Required work: Each line of the data that mentions the string "State" needs to be identified and copied.

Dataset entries
-- ==== Sys2Proof/Machine/Display.lean ====
section
/-! DEFINITION. The display instructions of 43_display.md: the clear and the sprite raster with its collision detector. -/

namespace Sys2Proof.Machine

/-- What the raster of one `Dxyn` works on: the pixels, whether a toggled pixel was 1 (R143), whether any pixel was toggled
(R144). -/
structure Raster where
  /-- The framebuffer so far. -/
  fb : Frame
  /-- A toggled pixel was 1 before its toggle. -/
  collided : Bool
  /-- Some pixel was toggled. -/
  toggled : Bool
  deriving DecidableEq, Repr

/-- A row number reduced mod 32: coordinates wrap, they do not clip (R142). -/
def wrapRow (r : Nat) : Fin 32 := Fin.ofNat 32 r

/-- A column number reduced mod 64 (R142). -/
def wrapCol (c : Nat) : Fin 64 := Fin.ofNat 64 c

/-- Toggle `FB[r][c]`, noting a collision when it was 1 (R141, R143). -/
def Raster.toggle (p : Raster) (r : Fin 32) (c : Fin 64) : Raster where
  fb := p.fb.set r ((p.fb[r]).set c (!p.fb.pixel r c))
  collided := p.collided || p.fb.pixel r c
  toggled := true

/-- Pixel `bit` of a sprite row byte is its bit 7 - bit: the most significant bit is the leftmost pixel (R142; PRESUMED by the spec,
D7, G2, log 13). -/
def spriteBit (b : Byte) (bit : Nat) : Bool := b.getLsbD (7 - bit)

/-- The pixels of one sprite row: every set bit toggles its wrapped destination (R141, R142). -/
def Raster.drawRow (xp y : Nat) (b : Byte) (p : Raster) : Raster :=
  (List.range 8).foldl (fun p bit => if spriteBit b bit then p.toggle (wrapRow y) (wrapCol (xp + bit)) else p) p

/-- The rows of a sprite, the first on row `y`, each next one below (R141). -/
def Raster.drawRows (xp : Nat) : Nat → List Byte → Raster → Raster
  | _, [], p => p
  | y, b :: bs, p => Raster.drawRows xp (y + 1) bs (p.drawRow xp y b)

/-- The raster of a sprite with its origin at column Vx mod 64 and row Vy mod 32, both read before VF is reset (R141; C4, D7). -/
def State.drawSprite (s : State) (x y : Reg) (sprite : List Byte) : Raster :=
  Raster.drawRows ((s.getV x).toNat % 64) ((s.getV y).toNat % 32) sprite ⟨s.fb, false, false⟩

/-- `00E0`: every pixel 0, DRAW := 1, also when nothing was lit (R140, R144). -/
def execCls (s : State) : Result := .next ((s.setFb Frame.clear).setDraw true)

/-- `Dxyn`: draw the `n` bytes at I; VF := collision; DRAW := 1 when a pixel was toggled; on a failed bounds check nothing changes (R141,
R143, R144, R48). -/
def execDrw (x y : Reg) (n : BitVec 4) (s : State) : Result :=
  guardRange n.toNat s fun s =>
    let p := s.drawSprite x y (s.mem.readBytes (s.effAddr 0) n.toNat)
    .next (((s.setFb p.fb).setDraw (s.draw || p.toggled)).setV VF (flagByte p.collided))

end Sys2Proof.Machine
end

Expected answer:
def State.drawSprite (s : State) (x y : Reg) (sprite : List Byte) : Raster :=
def execCls (s : State) : Result := .next ((s.setFb Frame.clear).setDraw true)
def execDrw (x y : Reg) (n : BitVec 4) (s : State) : Result :=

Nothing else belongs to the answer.